(Gênese do Universo imagético da Agenda Poética Marginal)
Eu me lembro...
Já se passaram cinco anos desde o nosso último encontro, quando era então lançado o segundo número da Agenda Poética Marginal. De lá pra cá algumas coisas mudaram, como a decisão de migrar para as artes plásticas, com a criação de uma oficina paralela de artes visuais que optei em chamar de “Antro da Imagem”.
Também surgiu a necessidade de mudar o nome da logomarca que, de Carbono 14 passa agora a se chamar “Oficina Carbono” ampliando assim o leque de opções de trabalhos visuais que receberão a minha assinatura (Antro da Imagem). Nesse momento a Agenda Poética Marginal – Rádio Ressurreição surge como um divisor de águas. Somente agora vão emergir novos trabalhos, agregando outras propostas visuais, outros valores plásticos e explorando a plasticidade de objetos ímpares, como lamparinas e artefatos de cerâmica.
Juntando tudo isso, surge uma loja híbrida de opções diversas, juntando serigrafia, quadrinhos e artes plásticas, um desejo antigo que era agrupar o que eu já desenvolvia (camisetas, agendas e cartazes) com novos produtos atrelados a uma nova pesquisa visual fundamentada em objetos de arte e decoração, tendo como base a originalidade dos desenhos aplicados em tais objetos. Junto a essa idéia, é provável que também se instale uma gibiteca, divulgando o mundo dos quadrinhos, a princípio com uma tímida intenção, devido ao acervo ainda ser mínimo.
O desejo de se fazer uma incursão na área das artes plásticas é antigo, pois apesar de nunca ter exposto meus desenhos fora do campo serigráfico (camisetas e cartazes) foi se formando um arquivo de peças e desenhos, construindo então um acervo iconográfico que, com a constante criação e acumulação de figuras, me obriga a criar uma oficina paralela que, por brincar com a variedade e a amplidão de desenhos, chamo de “Antro da Imagem”.
Em meio a esse ambiente de mudanças, percebo a existência das “Janelas Empoeiradas”, sobre quem falaremos um pouco mais adiante. Foi abrindo tais janelas que tive acesso aos insight´s, às lembranças guardadas pela memória e adormecidas pelo tempo, como em processo letárgico, de torpor, de hibernação.

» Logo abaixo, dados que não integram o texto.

-- ==== Sys2Proof/Machine/ResetMap.lean ====
section
/-!
DEFINITION. Machine/ResetMap.lean: what every register and window word holds after a power-on reset (the Reset columns of the
owning chapters, R101, R103, R163, R235), which is also what an unlisted byte of the state's register memory reads as.
-/
namespace Sys2Proof.Machine

open Sys2Proof

/-- round(1023 × sin(2πe / 1024)) for e from 0 (R235). -/
def sineQuarter0 : List Nat := [
  0, 6, 13, 19, 25, 31, 38, 44, 50, 56, 63, 69, 75, 82, 88, 94, 100, 107, 113, 119, 125, 131, 138, 144, 150, 156, 163, 169, 175, 181, 187, 193,
  200, 206, 212, 218, 224, 230, 236, 242, 249, 255, 261, 267, 273, 279, 285, 291, 297, 303, 309, 315, 321, 327, 333, 339, 345, 351, 356, 362, 368, 374, 380, 386]

/-- round(1023 × sin(2πe / 1024)) for e from 64 (R235). -/
def sineQuarter1 : List Nat := [
  391, 397, 403, 409, 415, 420, 426, 432, 437, 443, 449, 454, 460, 466, 471, 477, 482, 488, 493, 499, 504, 510, 515, 521, 526, 531, 537, 542, 547, 553, 558, 563,
  568, 574, 579, 584, 589, 594, 599, 604, 609, 614, 619, 624, 629, 634, 639, 644, 649, 654, 659, 663, 668, 673, 678, 682, 687, 692, 696, 701, 705, 710, 714, 719]

/-- round(1023 × sin(2πe / 1024)) for e from 128 (R235). -/
def sineQuarter2 : List Nat := [
  723, 728, 732, 737, 741, 745, 750, 754, 758, 762, 766, 771, 775, 779, 783, 787, 791, 795, 799, 803, 806, 810, 814, 818, 822, 825, 829, 833, 836, 840, 844, 847,
  851, 854, 858, 861, 864, 868, 871, 874, 877, 881, 884, 887, 890, 893, 896, 899, 902, 905, 908, 911, 914, 917, 919, 922, 925, 927, 930, 933, 935, 938, 940, 943]

/-- round(1023 × sin(2πe / 1024)) for e from 192 (R235). -/
def sineQuarter3 : List Nat := [
  945, 948, 950, 952, 954, 957, 959, 961, 963, 965, 967, 969, 971, 973, 975, 977, 979, 981, 983, 984, 986, 988, 989, 991, 992, 994, 995, 997, 998, 999, 1001, 1002,
  1003, 1005, 1006, 1007, 1008, 1009, 1010, 1011, 1012, 1013, 1014, 1015, 1015, 1016, 1017, 1017, 1018, 1019, 1019, 1020, 1020, 1021, 1021, 1021, 1022, 1022, 1022, 1023, 1023, 1023, 1023, 1023]

/-- round(1023 × sin(2πe / 1024)) for e from 256 (R235). -/
def sineQuarter4 : List Nat := [
  1023]

/-- The first quarter of the sine of R235, entries 0 to 256. -/
def sineQuarter : List Nat := sineQuarter0 ++ sineQuarter1 ++ sineQuarter2 ++ sineQuarter3 ++ sineQuarter4

/-- round(1023 × |sin(2πe / 1024)|) for any entry e. -/
def sineMag (e : Nat) : Nat :=
  let r := e % 512
  (sineQuarter[if r ≤ 256 then r else 512 - r]?).getD 0

/-- Entry e of microstep table 0 after reset (R235). -/
def sineEntry (e : Nat) : Word :=
  let aNeg := decide (512 < e % 1024)
  let bNeg := decide (256 < e % 1024) && decide (e % 1024 < 768)
  Word.ofNat (sineMag e + aNeg.toNat * 0x400 + sineMag (e + 256) * 0x10000 + bNeg.toNat * 0x4000000)

/-- Whether a row covers the offset `a`. -/
def rowCovers (r : RegRow) (a : Nat) : Bool :=
  decide (r.off ≤ a) && decide ((a - r.off) % r.stride = 0) && decide ((a - r.off) / r.stride < r.count)

/-- The row of the register at offset `a`, if a host write can reach it or its reset is not zero. -/
def findRow (a : Nat) : Option RegRow :=
  match pageOfAddr a with
  | none => none
  | some p => (pageRows p).find? (fun r => rowCovers r a)

/-- The fields of the register at offset `a`, with those of the page header (R462). -/
def regFields (a : Nat) : List FieldDef :=
  match a % 0x1000 with
  | 0x008 => [⟨0, 0, .rw, false, .now, 0⟩, ⟨13, 8, .rw, false, .now, 0⟩]
  | 0x010 => [⟨31, 0, .w1c, false, .none, 0⟩]
  | 0x014 => [⟨31, 0, .rw, false, .now, 0⟩]
  | 0x018 => [⟨31, 0, .wo, true, .now, 0⟩]
  | 0x01C => [⟨31, 0, .w1c, false, .none, 0⟩]
  | 0x020 => [⟨0, 0, .wo, false, .now, 0⟩, ⟨1, 1, .wo, false, .now, 0⟩]
  | 0x028 => [⟨0, 0, .w1s, true, .now, 0⟩]
  | _ => (findRow a).elim [] (·.fields)

/-- Whether a page governs a window, has staged fields, P fields, or is absent from BAR0: the low bits of PAGE_CAP. -/
def pageCapBits (p : Page) : Nat :=
  let window := (allWindows.any (fun w => decide (w ≠ .board) && decide (windowPage w = p))).toNat
  let staged := ((pageRows p).any (fun r => r.fields.any (fun f => decide (f.acc = .rws)))).toNat
  let pf := ((pageRows p).any (fun r => r.fields.any (fun f => f.p))).toNat
  (if window = 1 then 1 else staged) + 2 * window + 4 * pf + 8 * (decide (p = .sec)).toNat

/-- The reset value of a header register (R462). -/
def headerReset (p : Page) (o : Nat) : Word :=
  match o with
  | 0x000 => Word.ofNat (0x01 + pageType p * 0x10000)
  | 0x004 => Word.ofNat (pageCapBits p + (pageEvents p).1 * 0x100 + (pageEvents p).2.1 * 0x10000)
  | 0x014 => Word.ofNat (pageEvents p).2.2
  | _ => 0

/-- The word at a DWORD-aligned offset after a power-on reset: the register tables' Reset columns, the sine of
microstep table 0 (R235), and zero elsewhere (R7, R101, R103, R109, R135, R154, R194). A loop record's COST too reads zero until a COMMIT
touches the record, as R109 has it read (DESIGN CHOICE: R101 and R102 give the cost of a record in effect; log entry 63). -/
def resetWord (a : Nat) : Word :=
  match pageOfAddr a with
  | some p =>
    if a % 0x1000 < 0x40 then headerReset p (a % 0x1000)
    else ((findRow a).elim [] (·.fields)).foldl (fun w f => setFld w f.hi f.lo f.reset) 0
  | none =>
    if 0x00A02000 ≤ a ∧ a < 0x00A03000 then sineEntry ((a - 0x00A02000) / 4)
    else if 0x02000000 ≤ a ∧ a < 0x02004000 then 0x0003E808   -- each code's CODE_CFG word (R362)
    else 0

/-- What an unlisted byte of the register memory reads as. -/
def resetByte (a : Nat) : Byte := BitVec.ofNat 8 ((resetWord (a - a % 4)).toNat >>> (8 * (a % 4)))

end Sys2Proof.Machine
end

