-- ==== Sys2Proof/Machine/Ops.lean ====
section
/-!
DEFINITION. Machine/Ops.lean: the named operations over the registers and windows, the signal board, the event ring and
the commit queue. Every other file reads and writes these parts of the state through them.
-/
namespace Sys2Proof.Machine

open Sys2Proof

/-! ### Registers and windows -/

/-- The byte at a BAR offset of a register memory. -/
def mrd8 (m : Tab Byte) (a : Nat) : Byte := tabGet resetByte m a

/-- The DWORD at a BAR offset, little-endian (R37, R101, R163). -/
def mrd32 (m : Tab Byte) (a : Nat) : Word :=
  Word.ofNat ((mrd8 m a).toNat + 0x100 * (mrd8 m (a + 1)).toNat + 0x10000 * (mrd8 m (a + 2)).toNat
    + 0x1000000 * (mrd8 m (a + 3)).toNat)

/-- Field [hi:lo] of a DWORD of a register memory. -/
def mF (m : Tab Byte) (a hi lo : Nat) : Nat := fld (mrd32 m a) hi lo

/-- Bit `i` of a DWORD of a register memory. -/
def mB (m : Tab Byte) (a i : Nat) : Bool := wbit (mrd32 m a) i

/-- The byte at a BAR offset. -/
def rd8 (c : Chip) (a : Nat) : Byte := mrd8 c.mem a

/-- The DWORD at a BAR offset. -/
def rd32 (c : Chip) (a : Nat) : Word := mrd32 c.mem a

/-- The register memory with one byte replaced. -/
def memPut (m : Tab Byte) (a : Nat) (b : Byte) : Tab Byte := tabPut resetByte m a b

/-- The register memory with a DWORD replaced. -/
def memPut32 (m : Tab Byte) (a : Nat) (w : Word) : Tab Byte :=
  memPut (memPut (memPut (memPut m a (BitVec.ofNat 8 w.toNat)) (a + 1) (BitVec.ofNat 8 (w.toNat >>> 8)))
    (a + 2) (BitVec.ofNat 8 (w.toNat >>> 16))) (a + 3) (BitVec.ofNat 8 (w.toNat >>> 24))

/-- Write a byte. -/
def wr8 (a : Nat) (b : Byte) (c : Chip) : Chip := { c with mem := memPut c.mem a b }

/-- Write a DWORD. -/
def wr32 (a : Nat) (w : Word) (c : Chip) : Chip := { c with mem := memPut32 c.mem a w }

/-- Write the bits of a DWORD that `mask` selects. -/
def wrMask (a : Nat) (mask v : Word) (c : Chip) : Chip := wr32 a (merge mask (rd32 c a) v) c

/-- Field [hi:lo] of a register. -/
def rdF (c : Chip) (a hi lo : Nat) : Nat := fld (rd32 c a) hi lo

/-- Bit `i` of a register. -/
def rdB (c : Chip) (a i : Nat) : Bool := wbit (rd32 c a) i

/-- Write field [hi:lo] of a register. -/
def wrF (a hi lo v : Nat) (c : Chip) : Chip := wr32 a (setFld (rd32 c a) hi lo v) c

/-- Write bit `i` of a register. -/
def wrB (a i : Nat) (b : Bool) (c : Chip) : Chip := wr32 a (setBit (rd32 c a) i b) c

/-- Bit `i` of a map of DWORDs that starts at `a` (bit 32w + b is bit b of word w). -/
def mapBit (c : Chip) (a i : Nat) : Bool := rdB c (a + 4 * (i / 32)) (i % 32)

/-- Write bit `i` of such a map. -/
def setMapBit (a i : Nat) (b : Bool) (c : Chip) : Chip := wrB (a + 4 * (i / 32)) (i % 32) b c

/-- The signed value of a DWORD. -/
def rdI (c : Chip) (a : Nat) : Int := (rd32 c a).toInt

/-- The unsigned value of a DWORD. -/
def rdN (c : Chip) (a : Nat) : Nat := (rd32 c a).toNat

/-- A 64-bit two's complement value whose low word is at `a`. -/
def rdI64 (c : Chip) (a : Nat) : Int := sx 64 (rdN c a + 0x100000000 * rdN c (a + 4))

/-- A saturating 32-bit counter register moves up by one. -/
def regInc (a : Nat) (c : Chip) : Chip := wr32 a (Word.ofNat (satInc 32 (rdN c a))) c

/-! ### Numbered units -/

def Chip.loop (c : Chip) (n : Nat) : LoopSt := tabGet (fun _ => {}) c.loops n
def Chip.setLoop (c : Chip) (n : Nat) (l : LoopSt) : Chip := { c with loops := tabPut (fun _ => {}) c.loops n l }
def Chip.sect (c : Chip) (j : Nat) : SosSt := tabGet (fun _ => {}) c.sos j
def Chip.setSect (c : Chip) (j : Nat) (s : SosSt) : Chip := { c with sos := tabPut (fun _ => {}) c.sos j s }
def Chip.echoOf (c : Chip) (n : Nat) : EchoSt := tabGet (fun _ => {}) c.echoes n
def Chip.setEcho (c : Chip) (n : Nat) (e : EchoSt) : Chip := { c with echoes := tabPut (fun _ => {}) c.echoes n e }
def Chip.task (c : Chip) (t : Nat) : TaskCtx := tabGet (fun _ => {}) c.tasks t
def Chip.setTask (c : Chip) (t : Nat) (x : TaskCtx) : Chip := { c with tasks := tabPut (fun _ => {}) c.tasks t x }
def Chip.engine (c : Chip) (e : Nat) : EngineSt := tabGet (fun _ => {}) c.engines e
def Chip.setEngine (c : Chip) (e : Nat) (x : EngineSt) : Chip :=
  { c with engines := tabPut (fun _ => {}) c.engines e x }
def Chip.mp (c : Chip) (n : Nat) : MpSt := tabGet (fun _ => {}) c.mps n
def Chip.setMp (c : Chip) (n : Nat) (m : MpSt) : Chip := { c with mps := tabPut (fun _ => {}) c.mps n m }
def Chip.ax (c : Chip) (n : Nat) : AxSt := tabGet (fun _ => {}) c.axes n
def Chip.setAx (c : Chip) (n : Nat) (a : AxSt) : Chip := { c with axes := tabPut (fun _ => {}) c.axes n a }
def Chip.ai (c : Chip) (n : Nat) : AiSt := tabGet (fun _ => {}) c.ais n
def Chip.setAi (c : Chip) (n : Nat) (a : AiSt) : Chip := { c with ais := tabPut (fun _ => {}) c.ais n a }
def Chip.pin (c : Chip) (n : Nat) : PinSt := tabGet (fun _ => {}) c.pins n
def Chip.setPin (c : Chip) (n : Nat) (p : PinSt) : Chip := { c with pins := tabPut (fun _ => {}) c.pins n p }
def Chip.wl (c : Chip) (n : Nat) : WlSt := tabGet (fun _ => {}) c.wls n
def Chip.setWl (c : Chip) (n : Nat) (w : WlSt) : Chip := { c with wls := tabPut (fun _ => {}) c.wls n w }
def Chip.port (c : Chip) (n : Nat) : PortSt := tabGet (fun _ => {}) c.ports n
def Chip.setPort (c : Chip) (n : Nat) (p : PortSt) : Chip := { c with ports := tabPut (fun _ => {}) c.ports n p }
def Chip.modem (c : Chip) (n : Nat) : FskSt := tabGet (fun _ => {}) c.fsk n
def Chip.setModem (c : Chip) (n : Nat) (f : FskSt) : Chip := { c with fsk := tabPut (fun _ => {}) c.fsk n f }
def Chip.flag (c : Chip) (n : Nat) : Bool := tabGet (fun _ => false) c.flags n
def Chip.setFlag (c : Chip) (n : Nat) (b : Bool) : Chip := { c with flags := tabPut (fun _ => false) c.flags n b }
/-- A guard is tripped from the evaluation that trips it until its reset (R131). -/
def Chip.guardOn (c : Chip) (g : Nat) : Bool := tabGet (fun _ => false) c.tripped g

/-- The numbers of the records of a window, `count` of them `stride` apart from `base`, in which some byte is listed; every other record
reads as after reset. -/
def listedRecords (m : Tab Byte) (base stride count : Nat) : List Nat :=
  ((m.filter (fun e => decide (base ≤ e.1) && decide (e.1 < base + stride * count))).map (fun e => (e.1 - base) / stride)).eraseDups

/-- Apply `f` to each number below `n`, in ascending order. -/
def forEach (n : Nat) (f : Nat → Chip → Chip) (c : Chip) : Chip := (List.range n).foldl (fun c i => f i c) c

/-- Apply `f` to each number of a list, in order. -/
def forAll {α : Type} (l : List α) (f : α → Chip → Chip) (c : Chip) : Chip := l.foldl (fun c i => f i c) c
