-- ==== Sys2Proof/Machine/LoopTable.lean ====
section
/-!
DEFINITION. Machine/LoopTable.lean: what a COMMIT of loop and SOS records is checked for (R106) and what applying it does at the rim
(R95, R107, R115, R117, R124–R126).
-/
namespace Sys2Proof.Machine

open Sys2Proof

/-- A refusal: the reason code, the item and a further number for REFUSE_STAT. -/
structure Refused where
  reason : Nat
  item   : Nat
  extra  : Nat := 0
  deriving DecidableEq, Repr

/-- The refusal with the lowest reason code and, for that code, the lowest item (R510). -/
def worst (l : List Refused) : Option Refused :=
  l.foldl (fun b r => match b with
    | none => some r
    | some q => if r.reason < q.reason ∨ (r.reason = q.reason ∧ r.item < q.item) then some r else b) none

/-- The SOS records of a loop's chain. -/
def lrSosRange (m : Tab Byte) (n : Nat) : Nat × Nat := (lrSosBase m n, lrSosBase m n + lrSections m n)

/-- The loops whose requested mode is not OFF. -/
def liveLoops (m : Tab Byte) : List Nat :=
  (listedRecords m 0x00200000 256 2048).filter (fun n => decide (lrModeReq m n ≠ 0))

/-- The breaches of Table 4 of R106 by the loop records `written`, in the memory as it will stand. -/
def loopBreaches (m : Tab Byte) (written : List Nat) : List Refused :=
  let live := written.filter (fun n => decide (lrModeReq m n ≠ 0))
  let others := liveLoops m
  let sigs (n : Nat) : List Nat := [lrPvSig m n, lrSpSig m n, lrAltSig m n] ++ (List.range 4).map (lrFfSig m n)
  let pairs (bad : Nat → Nat → Option Nat) (reason : Nat) : List Refused :=
    live.flatMap (fun n => others.filterMap (fun q =>
      if q = n then none else (bad n q).map (fun x => ⟨reason, min n q, x⟩)))
  let neg (n : Nat) (o : Nat) : Bool := decide (lrI m n o < 0)
  (live.filter (fun n => decide (8 < lrSections m n) || decide (4 < lrNFf m n))).map (fun n => ⟨1, n, 0⟩)
  ++ (written.filter (fun n => decide (8192 < (lrSosRange m n).2))).map (fun n => ⟨2, n, lrSosBase m n⟩)
  ++ pairs (fun n q =>
      let a := lrSosRange m n
      let b := lrSosRange m q
      if max a.1 b.1 < min a.2 b.2 then some (max a.1 b.1 % 8192) else none) 3
  ++ (written.filter (fun n => (sigs n).any sigReserved)).map (fun n => ⟨4, n, 0⟩)
  ++ (written.filter (fun n => decide (lrModeReq m n = 3) && decide (lrCasLoop m n = n))).map (fun n => ⟨5, n, 0⟩)
  ++ (written.filter (fun n => decide (lrI m n 0x50 > lrI m n 0x54) || decide (lrI m n 0x48 > lrI m n 0x4C)
      || decide (lrI m n 0x70 > lrI m n 0x74) || decide (lrI m n 0xA0 > lrI m n 0xA4))).map (fun n => ⟨6, n, 0⟩)
  ++ (written.filter (fun n => neg n 0x6C || decide (lrI m n 0x6C ≥ 0x04000000) || neg n 0x30 || neg n 0x34
      || neg n 0x24 || neg n 0x38 || neg n 0xA8 || neg n 0xAC)).map (fun n => ⟨7, n, 0⟩)
  ++ pairs (fun n q => if lrEchoEn m n ∧ lrEchoEn m q ∧ lrEcho m n = lrEcho m q then some 0 else none) 8
  ++ pairs (fun n q => if lrOutKind m n = 1 ∧ lrOutKind m q = 1 ∧ lrOutPort m n = lrOutPort m q then some 0 else none) 9
  ++ (written.filter (fun n => decide (2 ≤ lrOutKind m n) || decide (lrModeReq m n = 7)
      || decide (lrHandover m n = 3))).map (fun n => ⟨10, n, 0⟩)

/-- Record a LOOP_REFUSED (R106, R112). -/
def refuseLoop (r : Refused) (c : Chip) : Chip :=
  wr32 Reg.LOOPCTL_REFUSE_STAT (Word.ofNat (r.item + 0x1000 * r.reason + 0x10000 * r.extra)) c

/-! ### Applying values at the rim -/

/-- Under BUMPLESS the device writes MAN_OUT at the rim before the first run in MANUAL after a change or a release (R117, R118). -/
def manualTakes (n : Nat) (oPrev : Int) (c : Chip) : Chip :=
  if (c.loop n).mode = .manual ∧ lrHandover c.mem n = 0 ∧ ¬ loopForced c n then wr32 (loopRec n + 0xB4) (Word.ofInt oPrev) c else c

/-- The mode in effect changes (R115): `first` is set and the hand-over of the next run is due (R117). After a loss under ALT its run has made
the hand-over (R122), and HOLD and SAFE have none. -/
def changeMode (n : Nat) (m : Mode) (cause : Nat) (c : Chip) : Chip :=
  let l := c.loop n
  let atSafe := l.atSafe || decide (l.mode = .off)
  let c := c.setLoop n { l with mode := m, first := true, ho := 0, ramping := false, atSafe := atSafe,
                                changed := decide (cause ≠ 1) || decide (lrAction c.mem n = 3), episode := decide (cause = 1),
                                lostFlag := if l.episode ∧ cause ≠ 1 then false else l.lostFlag, recReq := false, toRec := false, toFall := false,
                                altHold := if cause = 1 then l.altHold else false, okRuns := 0,
                                fbRuns := if m = .fallback then 0 else l.fbRuns,
                                fbFirst := decide (m = .fallback) && decide (cause ≠ 1) }
  let c := manualTakes n (if atSafe then lrI c.mem n 0xB0 else l.out) c
  raiseEv Event.LOOPCTL_MODE_CHANGED n [n, modeCode l.mode, modeCode m, cause] c

/-- A write of MODE_REQ applies to loop `n` (R115, R125, R126); the record holds it already. -/
def applyModeReq (n : Nat) (c : Chip) : Chip :=
  let l := c.loop n
  let r := modeOf (lrModeReq c.mem n)
  if l.mode = .fallback then
    match r with
    | .auto | .cascade => c.setLoop n { l with recReq := true }
    | .fallback => c.setLoop n { l with episode := false, recReq := false, toRec := false }
    | _ => changeMode n r 0 c
  else if r = l.mode then c
  else changeMode n r 0 c

/-- A loss run of the tick puts the loop in FALLBACK at its rim (R120). -/
def applyLoss (n : Nat) (c : Chip) : Chip :=
  if (c.loop n).toFall then changeMode n .fallback 1 c else c

/-- A recovery, or the end of requested FALLBACK, that a run of the tick made due (R124, R126). -/
def applyRecovery (n : Nat) (c : Chip) : Chip :=
  let l := c.loop n
  if l.toRec ∧ l.mode = .fallback then
    let r := modeOf (lrModeReq c.mem n)
    if r = .fallback then c.setLoop n { l with toRec := false }
    else if l.episode then
      changeMode n r 2 (raiseEv Event.LOOPCTL_FEEDBACK_RECOVERED n [n, l.fbRuns] c)
    else changeMode n r 0 c
  else c.setLoop n { l with toRec := false }

/-- The states of every section in the loop's chain become zero (R107). -/
def zeroSections (n : Nat) (c : Chip) : Chip :=
  forEach (lrSections c.mem n) (fun j c => c.setSect (lrSosBase c.mem n + j) {}) c

/-- CLR_STATE of a loop record (R107). -/
def clearLoopState (n : Nat) (c : Chip) : Chip :=
  let c := zeroSections n c
  c.setLoop n { c.loop n with i := 0, d := 0, v := 0, satHi := false, satLo := false, first := true, slewInit := true }

/-- CLR_STATE of an SOS record (R103). -/
def clearSection (j : Nat) (c : Chip) : Chip := c.setSect j {}

/-- The effects of a record change on loop `n`, from the memory `m` before it (R95, R107). -/
def loopRecordEffects (m : Tab Byte) (n : Nat) (c : Chip) : Chip :=
  let m' := c.mem
  let c := if lrSosBase m n ≠ lrSosBase m' n ∨ mF m (loopRec n) 10 0 ≠ mF m' (loopRec n) 10 0
      ∨ mF m (loopRec n) 15 12 ≠ mF m' (loopRec n) 15 12 then zeroSections n c else c
  let c := if lrI m n 0x40 ≠ lrI m' n 0x40 ∨ lrI m n 0x44 ≠ lrI m' n 0x44 ∨ lrDSrc m n ≠ lrDSrc m' n then
      c.setLoop n { c.loop n with first := true } else c
  wrF (loopRec n + 0xFC) 7 0 (loopCost m' n) c

/-- Release of loop `n` from OUT_SAFE by a guard reset or an entry to RUN: the next run hands over from OUT_SAFE (R118, R133). -/
def releaseLoop (n : Nat) (c : Chip) : Chip :=
  let l := c.loop n
  if l.mode = .off then c else manualTakes n (lrI c.mem n 0xB0) (c.setLoop n { l with atSafe := true })

/-- LOOP_COUNT and SOS_COUNT (R112). -/
def showLoopCounts (c : Chip) : Chip :=
  let live := c.loops.filter (fun e => decide (e.2.mode ≠ .off))
  wrF Reg.LOOPCTL_LOOP_COUNT 11 0 live.length
    (wrF Reg.LOOPCTL_SOS_COUNT 13 0
      (live.flatMap (fun e => (List.range (lrSections c.mem e.1)).map (· + lrSosBase c.mem e.1))).eraseDups.length c)

end Sys2Proof.Machine
end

É desse ambiente que surge o nome “Rádio Ressurreição” que também abordaremos mais adiante explicando o porquê.
Junto à Rádio Ressurreição surgem outras lembranças, outros nomes, como uma instalação que se chamará “Subterrânea” e que somente ganhará vida material futuramente (?) na minha primeira exposição individual. “Subterrânea” é uma peça de beleza exótica, atípica e de forte identidade, com ar introspectivo.
É também neste momento que surge o Helemento Qarbono, um profeta imaginário, pedindo a dádiva da fala, da expressão oral, do grito. E como fala! E como grita essa criatura!! (gritos internos são os mais audíveis).
A inserção dessa figura só é permitida agora, pois há tempos já se queria apresentá-lo, só que ele ainda não tinha muito o que dizer e, portanto, pra não contrariar o provérbio oriental que valoriza a importância das palavras, optamos pelo seu silêncio. Somente agora essa criatura recebe o dom da fala e vem nos dar o ar da graça!
Pois é! Jacques Cousteau, mas chegou! E sem que se perceba a gente se encontra pra uma outra folia! Brincando, brincando, já estamos na terceira edição da Agenda Poética Marginal e, sabendo que nenhum caminho é linear, como diria o Helemento Qarbono, sabe lá quando será a quarta edição!! Mas vamos deixar o tempo com os relógios, o futuro com os profetas e o hoje com Horácio (Carpe Diem ! – Aproveita o dia!)
Voltando à agenda, sou suspeito para tecer comentários a respeito da criação, da gênese desse trabalho, pois convivo integralmente com ela, em toda a extensão da palavra, da sensação à materialização, do desejo etéreo ao objeto concreto.
Como havia dito, eu sou suspeito, porém acho que sou a pessoa mais indicada pra traçar em miúdos algumas coisas “Intro” e específicas que ajudarão a compreender este ambiente que formou e construiu a sua personalidade.
Pra começar, são três as palavras – chave que servem de suporte para se conhecer, compreender a agenda. As palavras são: Atemporal, Singular e Cosmopolita.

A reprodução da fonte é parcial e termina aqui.